What you should do
Give the total number of lines in the data below that include "getLsbD", and nothing else.

___

/-- The opcode of an instruction word (R49); a step or host act has none. -/
def Instr.opcode : Instr → Option (BitVec 8)
  | .nop _ => some 0x00
  | .add _ _ _ _ => some 0x01
  | .addi _ _ _ _ => some 0x02
  | .sub _ _ _ _ => some 0x03
  | .adc _ _ _ _ _ => some 0x04
  | .sbb _ _ _ _ _ => some 0x05
  | .mul _ _ _ _ => some 0x06
  | .mulh _ _ _ _ => some 0x07
  | .mulhu _ _ _ _ => some 0x08
  | .mad _ _ _ _ _ => some 0x09
  | .div _ _ _ _ => some 0x0A
  | .divu _ _ _ _ => some 0x0B
  | .rem _ _ _ _ => some 0x0C
  | .remu _ _ _ _ => some 0x0D
  | .min _ _ _ _ => some 0x0E
  | .max _ _ _ _ => some 0x0F
  | .minu _ _ _ _ => some 0x10
  | .maxu _ _ _ _ => some 0x11
  | .abs _ _ _ => some 0x12
  | .and _ _ _ _ => some 0x13
  | .andi _ _ _ _ => some 0x14
  | .or _ _ _ _ => some 0x15
  | .ori _ _ _ _ => some 0x16
  | .xor _ _ _ _ => some 0x17
  | .xori _ _ _ _ => some 0x18
  | .andn _ _ _ _ => some 0x19
  | .shl _ _ _ _ => some 0x1A
  | .shli _ _ _ _ => some 0x1B
  | .shr _ _ _ _ => some 0x1C
  | .shri _ _ _ _ => some 0x1D
  | .sar _ _ _ _ => some 0x1E
  | .sari _ _ _ _ => some 0x1F
  | .rol _ _ _ _ => some 0x20
  | .clz _ _ _ => some 0x21
  | .ctz _ _ _ => some 0x22
  | .popc _ _ _ => some 0x23
  | .brev _ _ _ => some 0x24
  | .bfx _ _ _ _ => some 0x25
  | .bfi _ _ _ _ _ => some 0x26
  | .sext _ _ _ _ => some 0x27
  | .zext _ _ _ _ => some 0x28
  | .movh _ _ _ => some 0x29
  | .movi _ _ _ => some 0x2A
  | .movk _ _ _ _ _ => some 0x2B
  | .addsat _ _ _ _ _ => some 0x2C
  | .subsat _ _ _ _ _ => some 0x2D
  | .cbrng _ _ _ _ => some 0x2E
  | .crc _ _ _ _ _ => some 0x2F
  | .cmp _ _ _ _ _ => some 0x30
  | .cmpi _ _ _ _ _ => some 0x31
  | .plog _ _ _ _ _ => some 0x32
  | .pmovGet _ _ => some 0x33
  | .pmovPut _ _ => some 0x33
  | .sel _ _ _ _ _ _ => some 0x34
  | .mov _ _ _ => some 0x35
  | .kget _ _ _ _ => some 0x36
  | .getid _ _ _ => some 0x37
  | .pcnt _ _ _ _ => some 0x38
  | .vadd _ _ _ _ _ _ => some 0x40
  | .vsub _ _ _ _ _ _ => some 0x41
  | .vmul _ _ _ _ _ _ => some 0x42
  | .vfma _ _ _ _ _ _ _ => some 0x43
  | .vfms _ _ _ _ _ _ _ => some 0x44
  | .vfnma _ _ _ _ _ _ _ => some 0x45
  | .vmin _ _ _ _ _ => some 0x46
  | .vmax _ _ _ _ _ => some 0x47
  | .vabs _ _ _ _ _ => some 0x48
  | .vneg _ _ _ _ _ => some 0x49
  | .vcmp _ _ _ _ _ _ => some 0x4A
  | .vsel _ _ _ _ _ _ => some 0x4B
  | .vdiv _ _ _ _ _ _ => some 0x4C
  | .vsqrt _ _ _ _ _ => some 0x4D
  | .vrcp _ _ _ _ _ => some 0x4E
  | .vrsq _ _ _ _ _ => some 0x4F
  | .vexp2 _ _ _ _ _ => some 0x50
  | .vlog2 _ _ _ _ _ => some 0x51
  | .vtanh _ _ _ _ _ => some 0x52
  | .vscale _ _ _ _ _ _ => some 0x53
  | .vclamp _ _ _ _ _ _ => some 0x54
  | .vsum _ _ _ _ _ => some 0x55
  | .vmaxh _ _ _ _ => some 0x56
  | .vdot _ _ _ _ _ _ _ => some 0x57
  | .vshuf _ _ _ _ _ _ => some 0x58
  | .vpack _ _ _ _ _ _ => some 0x59
  | .vunpk _ _ _ _ _ => some 0x5A
  | .vbcast _ _ _ _ _ => some 0x5B
  | .vins _ _ _ _ _ _ => some 0x5C
  | .vext _ _ _ _ _ => some 0x5D
  | .vcvt _ _ _ _ _ _ => some 0x5E
  | .vrnd _ _ _ _ _ => some 0x5F
  | .vand _ _ _ _ _ => some 0x60
  | .vor _ _ _ _ _ => some 0x61
  | .vxor _ _ _ _ _ => some 0x62
  | .vshl _ _ _ _ _ => some 0x63
  | .vshr _ _ _ _ _ => some 0x64
  | .vsar _ _ _ _ _ => some 0x65
  | .vmulh _ _ _ _ _ => some 0x66
  | .vavg _ _ _ _ _ => some 0x67
  | .vclass _ _ _ _ => some 0x68
  | .vcpsgn _ _ _ _ _ => some 0x69
  | .vmad _ _ _ _ _ _ _ => some 0x6A
  | .vsatn _ _ _ _ _ => some 0x6B
  | .vminh _ _ _ _ => some 0x6C
  | .vsumw _ _ _ _ _ => some 0x6D
  | .bexp _ _ _ _ _ _ => some 0x70
  | .benc _ _ _ _ _ _ _ => some 0x71
  | .bdec _ _ _ _ _ _ _ => some 0x72
  | .scput _ _ _ _ _ => some 0x73
  | .scget _ _ _ _ => some 0x74
  | .scpair _ _ _ _ => some 0x75
  | .hdrw _ _ _ _ => some 0x76
  | .hdrrFmt _ _ _ => some 0x77
  | .hdrrScale _ _ _ => some 0x77
  | .ld _ _ _ _ _ _ => some 0x80
  | .st _ _ _ _ _ => some 0x81
  | .ldl _ _ _ _ => some 0x82
  | .stl _ _ _ _ => some 0x83
  | .ldt _ _ _ _ _ => some 0x84
  | .ldx _ _ _ _ _ _ _ => some 0x85
  | .stx _ _ _ _ _ _ => some 0x86
  | .ldp _ _ _ _ _ => some 0x87
  | .stp _ _ _ _ => some 0x88
  | .pldx _ _ _ _ _ _ => some 0x97
  | .pstx _ _ _ _ _ => some 0x98
  | .dqld _ _ _ _ _ => some 0x89
  | .dqst _ _ _ _ _ => some 0x8A
  | .dqpop _ _ _ => some 0x8B
  | .dqwt _ _ => some 0x8C
  | .vld _ _ _ _ _ => some 0x8D
  | .vst _ _ _ _ _ => some 0x8E
  | .vrcl _ _ _ _ => some 0x8F
  | .agcfg _ _ _ => some 0x90
  | .agstart _ _ _ => some 0x91
  | .ageos _ _ => some 0x92
  | .qtkt _ _ _ _ => some 0x93
  | .qpush _ _ _ _ _ => some 0x94
  | .qpop _ _ _ _ => some 0x95
  | .qcnt _ _ _ => some 0x96
  | .aadd _ _ _ _ _ _ _ => some 0xA0
  | .amin _ _ _ _ _ _ _ => some 0xA1
  | .amax _ _ _ _ _ _ _ => some 0xA2
  | .aminu _ _ _ _ _ _ _ => some 0xA3
  | .amaxu _ _ _ _ _ _ _ => some 0xA4
  | .aand _ _ _ _ _ _ _ => some 0xA5
  | .aor _ _ _ _ _ _ _ => some 0xA6
  | .axor _ _ _ _ _ _ _ => some 0xA7
  | .aswp _ _ _ _ _ _ _ => some 0xA8
  | .acas _ _ _ _ _ _ _ => some 0xA9
  | .afadd _ _ _ _ _ _ _ => some 0xAA
  | .ainc _ _ _ _ _ _ _ => some 0xAB
  | .adec _ _ _ _ _ _ _ => some 0xAC
  | .redadd _ _ _ _ _ _ => some 0xAD
  | .redfadd _ _ _ _ _ _ => some 0xAE
  | .redmax _ _ _ _ _ _ => some 0xAF
  | .barinit _ _ _ => some 0xB0
  | .barexp _ _ _ _ _ _ => some 0xB1
  | .bararr _ _ _ _ _ _ => some 0xB2
  | .barwt _ _ _ _ _ => some 0xB3
  | .bartst _ _ _ _ => some 0xB4
  | .tlsig _ _ _ _ => some 0xB5
  | .tlwt _ _ _ _ => some 0xB6
  | .tlrd _ _ _ => some 0xB7
  | .fence _ _ _ => some 0xB8
  | .drain _ => some 0xB9
  | .wtick _ _ _ _ => some 0xBA
  | .wtickRel _ _ _ => some 0xBA
  | .powq _ _ _ => some 0xBB
  | .powqWait _ _ _ => some 0xBB
  | .powrl _ _ => some 0xBC
  | .futwt _ _ _ _ => some 0xBD
  | .futset _ _ _ _ => some 0xBE
  | .futsetClr _ _ _ => some 0xBE
  | .yield _ _ => some 0xBF
  | .mxselAcq _ _ _ => some 0xC0
  | .mxselRel _ _ _ => some 0xC0
  | .mxldb _ _ _ _ => some 0xC1
  | .mxswb _ _ _ => some 0xC2
  | .mxzero _ _ _ _ => some 0xC3
  | .mxmacChan _ _ _ _ => some 0xC4
  | .mxmacStore _ _ _ _ => some 0xC4
  | .mxmacFill _ _ _ _ _ => some 0xC4
  | .mxmacPfill _ _ _ _ _ => some 0xC4
  | .mxsc _ _ _ _ _ _ => some 0xC5
  | .mxdrn _ _ _ _ _ _ => some 0xC6
  | .mxacc _ _ _ _ => some 0xC7
  | .mxsave _ _ _ _ => some 0xC8
  | .mxrest _ _ _ _ => some 0xC9
  | .mxst _ _ _ _ _ _ _ => some 0xCA
  | .mxcolRd _ _ _ _ => some 0xCB
  | .mxcolRet _ _ _ _ => some 0xCB
  | .mxwst _ _ _ _ => some 0xCC
  | .mxfmt _ _ _ _ => some 0xCD
  | .mxpeekAcc _ _ _ _ => some 0xCE
  | .mxpeekSt _ _ _ => some 0xCE
  | .mxpeekTa _ _ _ _ => some 0xCE
  | .mxpeekTb _ _ _ _ => some 0xCE
  | .sbind _ _ _ _ => some 0xD0
  | .scpy _ _ _ _ => some 0xD1
  | .scpyChk _ _ _ _ _ => some 0xD1
  | .sgat _ _ _ => some 0xD2
  | .ssct _ _ _ => some 0xD3
  | .sred _ _ _ _ _ _ => some 0xD4
  | .sfill _ _ _ _ => some 0xD5
  | .scvt _ _ _ _ _ _ => some 0xD6
  | .scan _ _ _ _ => some 0xD7
  | .sst _ _ _ => some 0xD8
  | .sstFlags _ _ _ => some 0xD8
  | .spat _ _ _ => some 0xD9
  | .ccred _ _ _ _ _ => some 0xDA
  | .ccbc _ _ _ _ => some 0xDB
  | .ccag _ _ _ _ => some 0xDC
  | .ccsend _ _ _ _ _ => some 0xDD
  | .ccrecv _ _ _ _ _ => some 0xDE
  | .ccbar _ _ _ _ => some 0xDF
  | .br _ _ => some 0xE0
  | .exit _ _ => some 0xE1
  | .nulSt _ _ => some 0xE2
  | .nulH _ _ => some 0xE2
  | .jpost _ _ _ _ => some 0xE3
  | .jwait _ _ _ => some 0xE4
  | .launch _ _ _ _ _ _ => some 0xE5
  | .launchSeq _ _ _ _ _ => some 0xE5
  | .cancel _ _ _ _ _ => some 0xE6
  | .cmpl _ _ _ _ => some 0xE7
  | .cmplWait _ _ _ _ => some 0xE7
  | .gfork _ _ _ _ _ => some 0xE8
  | .grew _ _ _ _ _ => some 0xE9
  | .gbar _ _ _ => some 0xEA
  | .gadv _ _ _ _ => some 0xEB
  | .gcan _ _ _ _ => some 0xEC
  | .gcanAll _ _ _ => some 0xEC
  | .gst _ _ _ => some 0xED
  | .bcall _ _ _ => some 0xEE
  | .bret _ _ => some 0xEF
  | .trap _ _ _ => some 0xF0
  | .brk _ _ => some 0xF1
  | .csrr _ _ _ => some 0xF2
  | .csrw _ _ _ => some 0xF3
  | .halt _ _ => some 0xF4
  | .trace _ _ _ => some 0xF5
  | .cfginv _ _ => some 0xF6
  | .cfginvAll _ => some 0xF6
  | .stestRun _ _ _ => some 0xF7
  | .stestSt _ _ _ => some 0xF7
  | .blockFetchMap _ => none
  | .blockCommit _ => none
  | .taskDispatch _ _ => none
  | .timeSliceExpiry _ => none
  | .cardFinish _ _ => none
  | .externalResultArrival _ => none
  | .scratchAccessPerformed _ => none
  | .dRequestPerformed _ _ => none
  | .arbiterSlotStart _ _ => none
  | .matrixCommandStart _ _ => none
  | .matrixCommandComplete _ _ => none
  | .matrixRowUpdate _ => none
  | .residueMismatch _ _ => none
  | .streamCommandStart _ => none
  | .streamBurst _ => none
  | .streamCommandComplete _ => none
  | .ingressFrameReceived _ _ _ _ => none
  | .placementGrant _ => none
  | .configCompleteWave _ _ => none
  | .drainToken _ _ => none
  | .quiescenceReport _ _ => none
  | .allocatorHeadTimeout _ _ => none
  | .regionMove _ _ _ _ => none
  | .tickBoundary => none
  | .timebaseLockLoss => none
  | .tableArmedStart _ _ => none
  | .laneReclaimStart _ _ _ => none
  | .tableEntryStart _ _ _ => none
  | .tableDeadlineOverrun _ _ _ => none
  | .fallbackBudgetEnd _ _ _ => none
  | .modeChangePoint _ _ => none
  | .drainLimitExpiry _ => none
  | .saveLimitExpiry _ => none
  | .contextSaveComplete _ => none
  | .contextRestoreComplete _ => none
  | .contextTeardownComplete _ => none
  | .publicationTimeout _ => none
  | .queueSlotGrant _ => none
  | .demotedQueueCheck _ => none
  | .stallDetected _ => none
  | .waitConditionMet _ => none
  | .nopPacket _ => none
  | .launchPacket _ => none
  | .deltaPacket _ => none
  | .copyPacket _ => none
  | .waitPacket _ => none
  | .signalPacket _ => none
  | .fencePacket _ => none
  | .tableInstall _ => none
  | .tableStart _ => none
  | .tableSwitch _ => none
  | .tableAcknowledge _ => none
  | .tableRemove _ => none
  | .modePrio _ => none
  | .modePause _ => none
  | .modePubto _ => none
  | .modeReslim _ => none
  | .graphPacket _ => none
  | .debugAttach _ => none
  | .debugDetach _ => none
  | .debugHalt _ => none
  | .debugResume _ => none
  | .debugReadState _ => none
  | .debugWriteState _ => none
  | .debugSetBreakpoint _ => none
  | .debugClearBreakpoint _ => none
  | .cancelPacket _ => none
  | .qctlEnable _ => none
  | .qctlDisable _ => none
  | .qctlRestart _ _ _ => none
  | .qctlResume _ => none
  | .qctlDoorbell _ => none
  | .ctxctlCreate _ _ => none
  | .ctxctlSave _ => none
  | .ctxctlRestore _ _ => none
  | .ctxctlTeardown _ => none
  | .ctxsaveWrite _ _ => none
  | .tbctlSettime => none
  | .tbctlStart => none
  | .tbadjWrite _ => none
  | .cfginvCsrWrite _ => none
  | .cfgInvalidationPerformed => none
  | .vminvWrite _ => none
  | .vmInvalidationPerformed => none
  | .futsetCsrWrite _ => none
  | .pgretireWrite _ => none
  | .expoolWrite _ _ => none
  | .chretireWrite _ _ => none
  | .channelMigrationDone _ => none
  | .attctlGo _ => none
  | .quoteComplete => none
  | .peercfgWrite _ => none
  | .shadowWrite _ _ => none
  | .cfgcacheWrite _ _ => none
  | .leaveBudgetWrite _ _ _ => none
  | .tlclrWrite _ _ => none
  | .ingressChannelWrite _ _ => none
  | .histcfgWrite _ _ _ => none
  | .trcctlWrite _ _ => none
  | .evidxWrite _ => none
  | .csrWriteOther _ _ _ _ => none
  | .hostCsrAccess _ _ _ _ => none
  | .groupDeadline _ => none
  | .groupCollection _ => none
  | .ccbarTimeout _ _ _ => none
  | .collectiveComplete _ => none
  | .flitReceived _ _ _ _ _ => none
  | .linkTrainingDone _ _ _ _ _ => none
  | .linkTrainingTimeout _ => none
  | .linkLaneFailure _ _ => none
  | .linkModuleFailure _ _ => none
  | .linkRetrainDone _ _ => none
  | .powerOnReset _ _ _ => none
  | .recoveryImageFrame _ _ => none
  | .configRecordWrite _ => none
  | .selfTestStart _ _ _ => none
  | .selfTestEnd _ _ _ _ => none
  | .selfTestOverdue _ => none
  | .ageingSample _ _ _ _ => none
  | .eccThresholdRetire _ _ => none
  | .thermalTrip _ => none
  | .pdbAccessPerformed _ => none
  | .sequencerStreamEnd _ _ => none
  | .ethernetAutoNegotiation _ _ => none
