-- ==== Sys2Proof/Machine/Flags.lean ====
section
/-! DEFINITION. The result and the flags of every arithmetic instruction as functions of its operand words (R86 to R118):
no state, no destination. An instruction without flags answers the word alone. -/

namespace Sys2Proof.Machine

/-! ### 64-bit integers (R86 to R95) -/

def ofInt (x : Int) : Word := BitVec.ofInt 64 x

def boolWord (b : Bool) : Word := if b then 1 else 0

def alAbs (a : Word) : Word × Flags := (if a.toInt < 0 then 0 - a else a, flagIf (a == 0x8000000000000000) flagOF)

def alMulh (a b : Word) : Word := ofInt (a.toInt * b.toInt / (2 ^ 64 : Nat))

def alMulhu (a b : Word) : Word := Word.ofN (a.toNat * b.toNat / 2 ^ 64)

def alMin (a b : Word) : Word := if a.toInt < b.toInt then a else b

def alMax (a b : Word) : Word := if a.toInt < b.toInt then b else a

def alMinu (a b : Word) : Word := if a.toNat < b.toNat then a else b

def alMaxu (a b : Word) : Word := if a.toNat < b.toNat then b else a

/-- Leading zero bits, counted down from bit `n - 1`. -/
def clzFrom : Nat → Word → Nat
  | 0, _ => 0
  | n + 1, a => if a.getLsbD n then 0 else clzFrom n a + 1

/-- Trailing zero bits among the `n` bits from bit `k`. -/
def ctzFrom : Nat → Nat → Word → Nat
  | 0, _, _ => 0
  | n + 1, k, a => if a.getLsbD k then 0 else ctzFrom n (k + 1) a + 1

/-- One bits below bit `n`. -/
def popBelow : Nat → Word → Nat
  | 0, _ => 0
  | n + 1, a => popBelow n a + (if a.getLsbD n then 1 else 0)

/-- The low `n` bits of `a` in reverse order. -/
def brevFrom : Nat → Nat → Nat → Nat
  | 0, _, acc => acc
  | n + 1, a, acc => brevFrom n (a / 2) (2 * acc + a % 2)

/-- Quotient and remainder of R89, signed. -/
def divS (a b : Word) : Int × Int × Flags :=
  if b = 0 then (-1, a.toInt, flagDZ)
  else if a = 0x8000000000000000 ∧ b.toInt = -1 then (-(2 ^ 63 : Nat), 0, flagOF)
  else (a.toInt.tdiv b.toInt, a.toInt.tmod b.toInt, 0)

/-- Quotient and remainder of R89, unsigned. -/
def divU (a b : Word) : Nat × Nat × Flags :=
  if b = 0 then (2 ^ 64 - 1, a.toNat, flagDZ) else (a.toNat / b.toNat, a.toNat % b.toNat, 0)

/-- Sum and carry out (R90). -/
def addCarry (a b : Word) (cin : Bool) : Word × Bool :=
  let t := a.toNat + b.toNat + (if cin then 1 else 0)
  (Word.ofN t, decide (2 ^ 64 ≤ t))

/-- Difference and borrow out (R90). -/
def subBorrow (a b : Word) (cin : Bool) : Word × Bool :=
  let t : Int := (a.toNat : Int) - b.toNat - (if cin then 1 else 0)
  (ofInt t, decide (t < 0))

/-- Position and length of a bit field (R91). -/
def fieldPos (b : Word) : Nat := b.bits 0 6

def fieldLen (b : Word) : Nat := if 64 < b.bits 6 7 then 64 else b.bits 6 7

def alBfx (a b : Word) : Word := Word.ofN (a.bits (fieldPos b) (fieldLen b))

def alBfi (a b c : Word) : Word :=
  let p := fieldPos b
  let mask := Word.ofN ((2 ^ fieldLen b - 1) <<< p)
  (c &&& ~~~mask) ||| (Word.ofN (a.bits 0 (fieldLen b) <<< p) &&& mask)

/-- The width chosen by a two-bit code: 8, 16 or 32. -/
def extWidth (w : BitVec 2) : Nat := 8 * 2 ^ w.toNat

def alSext (w : Nat) (a : Word) : Word := ofInt (toSigned w a.toNat)

def alZext (w : Nat) (a : Word) : Word := Word.ofN (a.toNat % 2 ^ w)

def alMovk (a : Word) (imm : BitVec 16) (j : Nat) : Word :=
  (a &&& ~~~(Word.ofN (0xFFFF <<< (16 * j)))) ||| Word.ofN (imm.toNat <<< (16 * j))

/-- The truth of a condition (R96). -/
def condHolds (c : Cond) (a b : Word) : Bool :=
  match c with
  | .eq => a == b
  | .ne => a != b
  | .lt => decide (a.toInt < b.toInt)
  | .le => decide (a.toInt ≤ b.toInt)
  | .gt => decide (b.toInt < a.toInt)
  | .ge => decide (b.toInt ≤ a.toInt)
  | .ltu => decide (a.toNat < b.toNat)
  | .leu => decide (a.toNat ≤ b.toNat)
  | .gtu => decide (b.toNat < a.toNat)
  | .geu => decide (b.toNat ≤ a.toNat)
  | .tst => a &&& b != 0
  | .ntst => a &&& b == 0

/-! ### Lanes (R17, R53) -/

/-- Lane `i` of width `w` as its bits. -/
def laneBits (w : Nat) (v : Word) (i : Nat) : Nat := (v.toNat >>> (w * i)) % 2 ^ w

/-- A word from its lanes, lane 0 first. -/
def ofLanes (w : Nat) : List Nat → Nat
  | [] => 0
  | x :: xs => x % 2 ^ w + 2 ^ w * ofLanes w xs

/-- A word whose lane i is `f i`, with the flags of all lanes. -/
def mapLanes (w : Nat) (f : Nat → Nat × Flags) : Word × Flags :=
  let rs := (List.range (64 / w)).map f
  (Word.ofN (ofLanes w (rs.map Prod.fst)), rs.foldl (fun acc r => acc ||| r.2) 0)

___

Solution for this exercise
3